Treatment Alternatives

Base (Regen - 50/50): Regeneration harvest at 50 years after full plantation stocking followed by a pre-commercial thin (PCT) for density and quality control (the dominant historic treatment for Western Washington ).

First Thin (Thin - 50/50): Commercial thin at around age 30, roughly half by ground processor equipment (low slopes) and half by skyline (steep slopes) with costs almost twice the baseline.

Second Thin (Select - 50/50): Commercial thin at about age 50 with fewer small logs flowing to chips and more large logs for increased secondary manufacture.

Third Thin (Select 50/50): Commercial thin at about age 70 with more uniform and larger logs.

Long Rotation Harvest (Regen - 50/50): Regeneration final harvest of large mostly uniform trees producing more quality wood and secondary manufacture but less chips.

Sector Impacts

Logging (Prim W.): More costly thinnings with more jobs based on lower volume operations and handling of smaller diameter material.

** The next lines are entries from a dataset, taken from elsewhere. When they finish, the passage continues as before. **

/-- R165 to R171: a registration that passes its checks takes the lowest free slot; a wrong one halts its herd; one of a herd that does not run is
refused; cancelling ends a waiting watch; a timeout halts the herd and marks the object; up to 8 notifications leave on a tick. -/
def Obligations.Watches : Prop :=
  (∀ (region i : Nat) (tok : BitVec 208) (s : State), s.tsu.works = true → region < 52 → watchNext region s = true →
    (registerCheck s.tsu (tokenWatch tok) = .taken → freeSlot s.tsu = some i →
      ∃ t, exec (.watchRegister region tok) s = .next t ∧ t.fjz = s.fjz ∧ t.tsu.tc = s.tsu.tc ∧ (t.tsu.watch i).waiting = true ∧
        (t.tsu.watch i).tag = (tokenWatch tok).tag ∧ (t.tsu.watch i).target = watchTarget s.tsu.now (tokenWatch tok) ∧
        (t.tsu.watch i).ctx = (tokenWatch tok).ctx ∧ ∀ j, j ≠ i → t.tsu.watch j = s.tsu.watch j) ∧
    (registerCheck s.tsu (tokenWatch tok) = .refused → outFree (tokenWatch tok).region oNotify s = true →
      exec (.watchRegister region tok) s = .next (putOut (tokenWatch tok).region oNotify
        (.notify (tokenWatch tok).region (notification outRefused (tokenWatch tok).tag (watchValue s.tsu (tokenWatch tok))
          s.tsu.tc.frc.toNat)) (tookWatch region s))) ∧
    ((s.tsu.herd (tokenWatch tok).ctx).selfFault = false →
      (registerCheck s.tsu (tokenWatch tok) = .quota →
        ∃ t, exec (.watchRegister region tok) s = .next t ∧ haltsBy (tokenWatch tok).ctx 0x0508 s t ∧ t.tsu.watches = s.tsu.watches) ∧
      (registerCheck s.tsu (tokenWatch tok) = .invalid →
        ∃ t, exec (.watchRegister region tok) s = .next t ∧ haltsBy (tokenWatch tok).ctx 0x0604 s t ∧ t.tsu.watches = s.tsu.watches) ∧
      (registerCheck s.tsu (tokenWatch tok) = .short →
        ∃ t, exec (.watchRegister region tok) s = .next t ∧ haltsBy (tokenWatch tok).ctx 0x0605 s t ∧ t.tsu.watches = s.tsu.watches))) ∧
  (∀ (region i : Nat) (tok : BitVec 208) (rest : List (BitVec 208)) (s : State), s.tsu.works = true → region < 52 →
    s.aheadOf (inPhase 3 0) = false → (s.tsu.region region).took qWatch = false → queuesHeld s.tsu qWatch = false →
    (s.tsu.region region).watchQueue = tok :: rest → freeSlot s.tsu = some i → registerCheck s.tsu (tokenWatch tok) = .taken →
    ∃ t, exec (.watchRegisterDeferred region) s = .next t ∧ t.fjz = s.fjz ∧ t.tsu.tc = s.tsu.tc ∧
      (t.tsu.region region).watchQueue = rest ∧ (t.tsu.watch i).waiting = true ∧ (t.tsu.watch i).tag = (tokenWatch tok).tag ∧
      (∀ j, j ≠ i → t.tsu.watch j = s.tsu.watch j) ∧ ∀ m, m ≠ region → t.tsu.region m = s.tsu.region m) ∧
  (∀ (region i : Nat) (tag : U16) (s : State), s.tsu.works = true → region < 52 → tokenNext (inPhase 3 1) region qCancel s = true →
    s.tsu.waitingSlots.find? (fun i => decide ((s.tsu.watch i).region = region ∧ (s.tsu.watch i).tag = tag)) = some i →
    ∃ t, exec (.watchCancel region tag) s = .next t ∧ (t.tsu.watch i).waiting = false ∧ (t.tsu.watch i).outcome = some 2 ∧
      (t.tsu.watch i).tag = (s.tsu.watch i).tag ∧ (∀ j, j ≠ i → t.tsu.watch j = s.tsu.watch j) ∧
      t = { tookToken region qCancel s with tsu := { (tookToken region qCancel s).tsu with watches := t.tsu.watches } }) ∧
  (∀ (slot : Nat) (s : State), s.tsu.works = true → slot < 4096 → s.aheadOf (inPhase 5 slot) = false → reached s.tsu.tc (s.tsu.watch slot).fire = true →
    s.tsu.replayStrict = false →
    let u := atPhase4 s
    let w := u.tsu.watch slot
    w.waiting = true → (u.tsu.herd w.ctx).state = .running → (u.tsu.herd w.ctx).selfFault = false →
    ∃ t, exec (.watchTimeout slot) s = .next t ∧ haltsBy w.ctx 0x0601 u t ∧ (t.tsu.watch slot).waiting = false ∧
      (t.tsu.watch slot).outcome = some 1 ∧ (t.tsu.herd w.ctx).watchTimeouts = bump (u.tsu.herd w.ctx).watchTimeouts ∧
      (w.cond = 3 → (t.tsu.event w.obj).timedOut = true) ∧ (w.cond ≠ 3 → (t.tsu.counter w.obj).timedOut = true)) ∧
  (∀ s : State, s.tsu.works = true → s.aheadOf (inPhase 6 1000) = false →
    let u := atPhase4 s
    let ended := u.tsu.endedSlots.take 8
    let note (w : Watch) : Out := .notify w.region (notification (w.outcome.getD 0) w.tag w.value w.decidedAt)
    Tbl.wf {} u.tsu.watches = true → u.tsu.notified = 0 → (∀ n, (u.tsu.region n).outq.get 0 oNotify ≤ 8) →
    ∃ t, exec .watchNotify s = .next t ∧ t.fjz = u.fjz ∧ t.tsu.tc = u.tsu.tc ∧ t.tsu.herds = u.tsu.herds ∧
      t.out = u.out ++ ended.map (fun i => note (u.tsu.watch i)) ∧
      (∀ i ∈ ended, t.tsu.watch i = { u.tsu.watch i with sent := true }) ∧ ∀ i, i ∉ ended → t.tsu.watch i = u.tsu.watch i)

/-- R156, R157 and R164: the writes of sync objects, which their owner must be at rest for, and the clearing of an oversignal. -/
def Obligations.SyncObjects : Prop :=
  (∀ (q : Req) (h : Nat) (s : State), h < 64 → admits .tsu q (0x6100 + h) 5 .wo [1] s = true →
    ((s.tsu.herd h).atRest = true →
      ∃ t, exec (.syncReset q h 1) s = .next t ∧ t.fjz = s.fjz ∧ t.tsu.tc = s.tsu.tc ∧ t.tsu.herds = s.tsu.herds ∧
        ∀ n, t.tsu.counter n = (if inRange n (s.tsu.herd h).syncFirst (s.tsu.herd h).syncCount then {} else s.tsu.counter n) ∧
          t.tsu.event n = (if inRange n (s.tsu.herd h).eventFirst (s.tsu.herd h).eventCount then {} else s.tsu.event n)) ∧
    ((s.tsu.herd h).atRest = false →
      exec (.syncReset q h 1) s = .next (answered .tsu q (0x6100 + h) 5 stState (taken .tsu q s)))) ∧
  (∀ (q : Req) (v : U64) (s : State), let n := element s .tsu q 0x6080 1
    n < 16384 → admits .tsu q 0x6080 2 .rw (bvBytes v) s 3 n = true →
    (ownerAtRest s.tsu 3 n = true → exec (.counterValue q v) s = .next (answered .tsu q 0x6080 2 stOk
      (onCounter n (fun c => { c with value := v.setWidth 48 }) (taken .tsu q s)))) ∧
    (ownerAtRest s.tsu 3 n = false → exec (.counterValue q v) s = .next (answered .tsu q 0x6080 2 stState (taken .tsu q s)))) ∧
  (∀ (q : Req) (v : U32) (s : State), let n := element s .tsu q 0x6090 1
    n < 4096 → admits .tsu q 0x6090 2 .rw (bvBytes v) s 4 n = true →
    (ownerAtRest s.tsu 4 n = true → exec (.eventState q v) s = .next (answered .tsu q 0x6090 2 stOk
      (onEvent n (fun e => { e with set := bitOf v 0, claimed := e.claimed && bitOf v 0 }) (taken .tsu q s)))) ∧
    (ownerAtRest s.tsu 4 n = false → exec (.eventState q v) s = .next (answered .tsu q 0x6090 2 stState (taken .tsu q s)))) ∧
  (∀ (q : Req) (s : State), let n := element s .tsu q 0x6090 1
    n < 4096 → admits .tsu q 0x6090 3 .wo [1] s 4 n = true →
    exec (.eventOversignalClear q 1) s = .next (answered .tsu q 0x6090 3 stOk
      (onEvent n (fun e => { e with oversignal := false }) (taken .tsu q s))))

/-- R175, R176 and Table 6.6: a drained bank goes off, one not drained in 10,000 ns comes back on with its record, a bank wakes in 250 ns, and a
request to a fenced or switched off bank is refused and halts the herd of its step. -/
def Obligations.BankPower : Prop :=
  (∀ (region bank : Nat) (s : State), s.tsu.works = true → region < 52 → bank < 16 →
    ((s.tsu.region region).bank bank = .draining →
      ∃ t, exec (.bankDrained region bank) s = .next t ∧ (t.tsu.region region).bank bank = .off ∧
        (∀ b, b ≠ bank → (t.tsu.region region).bank b = (s.tsu.region region).bank b) ∧
        (∀ m, m ≠ region → t.tsu.region m = s.tsu.region m) ∧
        t = { s.fresh with tsu := { s.tsu with regions := t.tsu.regions } }) ∧
    ((s.tsu.region region).bank bank ≠ .draining → exec (.bankDrained region bank) s = .next s.fresh) ∧
    ((s.tsu.region region).bank bank = .waking →
      (250 ≤ bankAge s.tsu region bank →
        ∃ t, exec (.bankWakeDone region bank) s = .next t ∧ (t.tsu.region region).bank bank = .on ∧
          (∀ b, b ≠ bank → (t.tsu.region region).bank b = (s.tsu.region region).bank b) ∧
          (∀ m, m ≠ region → t.tsu.region m = s.tsu.region m) ∧
          t = { s.fresh with tsu := { s.tsu with regions := t.tsu.regions } }) ∧
      (bankAge s.tsu region bank < 250 → exec (.bankWakeDone region bank) s = .next s.fresh))) ∧
  (∀ (region bank : Nat) (channel : U8) (s : State), s.tsu.works = true → region < 52 → bank < 16 →
    (s.tsu.region region).bank bank = .draining → 10000 ≤ bankAge s.tsu region bank →
    ∃ t, exec (.bankDrainTimeout region bank channel) s = .next t ∧ (t.tsu.region region).bank bank = .on ∧
      (t.tsu.region region).drainTimeouts = bump (s.tsu.region region).drainTimeouts ∧
      t.tsu.errs.total = bump s.tsu.errs.total ∧ (∀ m, m ≠ region → t.tsu.region m = s.tsu.region m) ∧ t.fjz = s.fjz ∧
      t.tsu.tc = s.tsu.tc) ∧
  (∀ (region bank h : Nat) (source : U16) (s : State), s.tsu.works = true → region < 52 → bank < 16 → h < 64 →
    (s.tsu.region region).bank bank = .draining ∨ (s.tsu.region region).bank bank = .off →
    ∃ t, exec (.bankUnavailable region bank h source) s = .next t ∧
      (t.tsu.region region).refusals = bump (s.tsu.region region).refusals ∧ (t.tsu.region region).banks = (s.tsu.region region).banks ∧
      ((s.tsu.herd h).state = .running → (s.tsu.herd h).selfFault = false → haltsBy h 0x060A s t))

Sawnwood (Prim W.): Sawnwood plus plywood with more quality volume from longer rotations.

Other MFG and Furniture (Sec W.): Half sensitive to higher quality wood (doors, windows, cut stock, mill work) but including pallets (low quality), trusses (above average structural quality), and furniture. Excludes building construction.

Primary Paper: Paper mills receive chip volumes primarily from mill processing residuals and smaller diameter logs.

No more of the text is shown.